8th President and Vice-Chancellor of the University of Western Ontario
- In office 1985 – July 1, 1994
- Preceded by: Alan K. Adlington (acting)
- Succeeded by: Paul Davenport

President of the University of British Columbia
- In office 1983–1985
- Preceded by: Douglas T. Kenny
- Succeeded by: Robert H. T. Smith

President of Simon Fraser University
- In office January 1, 1979 – March 31, 1983
- Preceded by: Daniel R. Birch (acting)
- Succeeded by: George Ivany (acting)

Personal details
- Born: Knud George Pedersen June 13, 1931 (age 95) Three Creeks, Alberta
- Occupation: academic administrator

= George Pedersen (academic administrator) =

Canadian academic administrator (born 1931)

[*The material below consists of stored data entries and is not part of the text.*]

-- ==== Sys2Proof/Certificates/Slice0/Obligations.lean ====
section
/-! DEFINITION. The statements for the provers. Each docstring names the rules of the spec it formalises. Numbers that
the spec gives only as values of CFG_REF (log entry 1) appear as fields of `cfg`, except where a docstring says
otherwise. -/

open Sys2Proof Sys2Proof.Machine

/-! ### Decoding and encoding -/

/-- A word of each family, written out from the examples of the instruction rules (R150, R162, R171, R189, R192,
R201, R209, R212), and one that matches no row (R110). The encodings are CFG_REF's (log entry 1). -/
def Obligations.SampleWordsDecode : Prop :=
  decodeWord 0x00011100#32 = .ok (.sll 2 1 4) ∧
  decodeWord 0x00220018#32 = .ok (.mult 1 2) ∧
  decodeWord 0x10220002#32 = .ok (.beq 1 2 2) ∧
  decodeWord 0x78220010#32 = .ok (.lq 2 1 16) ∧
  decodeWord 0xAC220008#32 = .ok (.sw 2 1 8) ∧
  decodeWord 0x0022AD74#32 = .ok (.teq 1 2 0x2B5) ∧
  decodeWord 0x40027000#32 = .ok (.mfc0 2 14) ∧
  decodeWord 0x48400001#32 = .ok .cfc2i ∧
  decodeWord 0x70000000#32 = .error .unknownInstruction

/-- Decoding the encoding of a well-formed instruction gives it back, as a word and as bytes in memory order, whatever
bytes follow (R100 to R106). -/
def Obligations.DecodeInvertsEncode : Prop :=
  ∀ (i : Instr) (rest : List Byte), i.wf = true →
    decodeWord (encode i) = .ok i ∧ decode (encodeBytes i ++ rest) = .ok (i, rest)

/-- A decoded instruction is well formed and its encoding is the word it was decoded from: no bit of an admitted word
is ignored by the decoder, and every admitted word has one meaning (R101, R108). -/
def Obligations.EncodeInvertsDecode : Prop :=
  ∀ (w : Word) (i : Instr), decodeWord w = .ok i → i.wf = true ∧ encode i = w

/-- "The masks make the rows pairwise disjoint, so at most one row matches" (R101). -/
def Obligations.DecodeRowsAreDisjoint : Prop :=
  ∀ (a b : Fin decodeTable.length) (w : Word),
    (decodeTable[a]).matches w = true → (decodeTable[b]).matches w = true → a = b

/-- R109: a word with a non-zero value in a field its instruction does not use matches no row, field by field of the
rule's list; the `code` fields of SYSCALL, BREAK and the six traps change nothing. -/
def Obligations.UnusedFieldsMustBeZero : Prop :=
  (∀ (rs rt rd : Reg) (sa : BitVec 5), rs ≠ 0 → decodeWord (formatR rs rt rd sa 0x00#6) = .error .unknownInstruction) ∧
  (∀ (rs rt rd : Reg) (sa : BitVec 5), sa ≠ 0 →
    decodeWord (formatR rs rt rd sa 0x20#6) = .error .unknownInstruction ∧
    decodeWord (formatR rs rt rd sa 0x2D#6) = .error .unknownInstruction) ∧
  (∀ (rs rt rd : Reg) (sa : BitVec 5), (rd ≠ 0 ∨ sa ≠ 0) →
    decodeWord (formatR rs rt rd sa 0x18#6) = .error .unknownInstruction ∧
    decodeWord (formatR rs rt rd sa 0x1A#6) = .error .unknownInstruction) ∧
  (∀ (rs rt rd : Reg) (sa : BitVec 5), (rs ≠ 0 ∨ rt ≠ 0 ∨ sa ≠ 0) →
    decodeWord (formatR rs rt rd sa 0x10#6) = .error .unknownInstruction ∧
    decodeWord (formatR rs rt rd sa 0x12#6) = .error .unknownInstruction) ∧
  (∀ (rs rt rd : Reg) (sa : BitVec 5), (rt ≠ 0 ∨ rd ≠ 0 ∨ sa ≠ 0) →
    decodeWord (formatR rs rt rd sa 0x08#6) = .error .unknownInstruction) ∧
  (∀ (rt : Reg) (n : BitVec 5) (low : BitVec 11), low ≠ 0 →
    decodeWord (0x10#6 ++ 0x00#5 ++ regBits rt ++ n ++ low) = .error .unknownInstruction ∧
    decodeWord (0x10#6 ++ 0x04#5 ++ regBits rt ++ n ++ low) = .error .unknownInstruction) ∧
  (∀ (rs rt : Reg) (c k : Nat) (s : State),
    exec (.tge rs rt c) s = exec (.tge rs rt k) s ∧ exec (.tgeu rs rt c) s = exec (.tgeu rs rt k) s ∧
    exec (.tlt rs rt c) s = exec (.tlt rs rt k) s ∧ exec (.tltu rs rt c) s = exec (.tltu rs rt k) s ∧
    exec (.teq rs rt c) s = exec (.teq rs rt k) s ∧ exec (.tne rs rt c) s = exec (.tne rs rt k) s ∧
    exec (.syscall c) s = exec (.syscall k) s ∧ exec (.breakpoint c) s = exec (.breakpoint k) s)

/-! ### A step -/

/-- R120, R139: while the slice goes on, a step is `exec` of the decoded instruction on the state Fetch leaves
(`next_pc` latched), with the step charged. First for an instruction in the bytes of memory, then for whatever the
fetch access answers; a fetch whose side effects latched `fatal` ends there (log entry 6). -/
def Obligations.StepRunsDecodedInstruction : Prop :=
  ∀ (s : State) (i : Instr), s.stepsNext →
    (s.pc.toNat % 4 = 0 → inMemory (cfg.translate s.pc).toNat = true →
      decode (Memory.readBytes s.mem (cfg.translate s.pc).toNat 4) = .ok (i, []) →
      step s = charged (exec i s.latchNextPc)) ∧
    (∀ (w : Word) (t : State), s.fetch = .ok (w, t) → t.fatal = false → decodeWord w = .ok i →
      step s = charged (exec i t)) ∧
    (∀ (w : Word) (t : State), s.fetch = .ok (w, t) → t.fatal = true → step s = .next t.charge)

/-- R110: a word that matches no row ends the step with `Fatal(UnknownInstruction)` and nothing is written (beyond
`next_pc`, which Fetch writes before the word is known, R121). -/
def Obligations.UnknownWordIsFatal : Prop :=
  ∀ s : State, s.stepsNext → s.pc.toNat % 4 = 0 → inMemory (cfg.translate s.pc).toNat = true →
    decode (Memory.readBytes s.mem (cfg.translate s.pc).toNat 4) = .error .unknownInstruction →
    ∃ t, LatchedOnly s.latchNextPc t .unknownInstruction ∧ step s = .next t.charge

/-- R79: a fetch from an unmapped address is logged and runs the word 0, the NOP; nothing fatal and no exception
happens. -/
def Obligations.UnmappedFetchRunsNop : Prop :=
  ∀ s : State, s.stepsNext → s.pc.toNat % 4 = 0 → route (cfg.translate s.pc).toNat = none →
    Completes (step s) fun t =>
      (s.branchPending = false → t.pc = s.pc + 4) ∧ (s.branchPending = true → t.pc = s.branchTarget) ∧
      t.branchPending = false ∧ SameGprs s t ∧ SameLoHi s t ∧ SameCop0 s t ∧ SameMemory s t ∧ t.fatal = false ∧
      Tracked (.sll 0 0 0) s t (.unmappedRead (cfg.translate s.pc) .w32 :: s.out)

/-- The host's placed word is the next instruction: from any state, the very next step of `withFetchWord` fetches
exactly that word and runs it (log entry 4). -/
def Obligations.PlacedWordIsTheNextInstruction : Prop :=
  ∀ (s : State) (w : Word),
    step (s.withFetchWord 32 w.toNat) = charged (runWord w (s.withFetchWord 32 w.toNat).latchNextPc)

/-- R139, R140: every instruction step is charged `STEP_COST`, whatever the instruction and its outcome, and simulated
time does not move during it. -/
def Obligations.EveryInstructionStepIsCharged : Prop :=
  ∀ (s t : State) (r : Nat), s.stepsNext → s.phase = .core r → step s = .next t →
    t.phase = .core (r - cfg.stepCost) ∧ t.sched.runCycles = s.sched.runCycles ∧
    t.sched.cpuBudget = s.sched.cpuBudget

/-- No step is left without a next state while the latch `fatal` is clear; with it set, no step follows (R295). -/
def Obligations.StepAnswersUnlessFatal : Prop :=
  ∀ s : State, (s.fatal = false → ∃ t, step s = .next t) ∧
    (s.fatal = true → step s = .fault (.fatalLatched s.fatalCode))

Knud George Pedersen, (born June 13, 1931) is a Canadian academic administrator.
He was the president of Simon Fraser University (1979 to 1983), University of British Columbia (1983 to 1985), University of Western Ontario (1985 to 1994), interim president of the University of Northern British Columbia, and founding president of Royal Roads University (1995-1996). He served as chancellor of the University of Northern British Columbia from 1998 until 1999.

==Biography==
Born in Three Creeks, Alberta, Pedersen received his B.A. from the University of British Columbia, an M.A. from the University of Washington, and his Ph.D. in Education from the University of Chicago in 1968.

In 1992, he was made an Officer of the Order of Canada for being "devoted to the cause of higher education." In 1994, he was awarded the Order of Ontario. In 2002, he was awarded the Order of British Columbia.

In 2005, he was appointed Chair of the Board of Governors of Emily Carr Institute.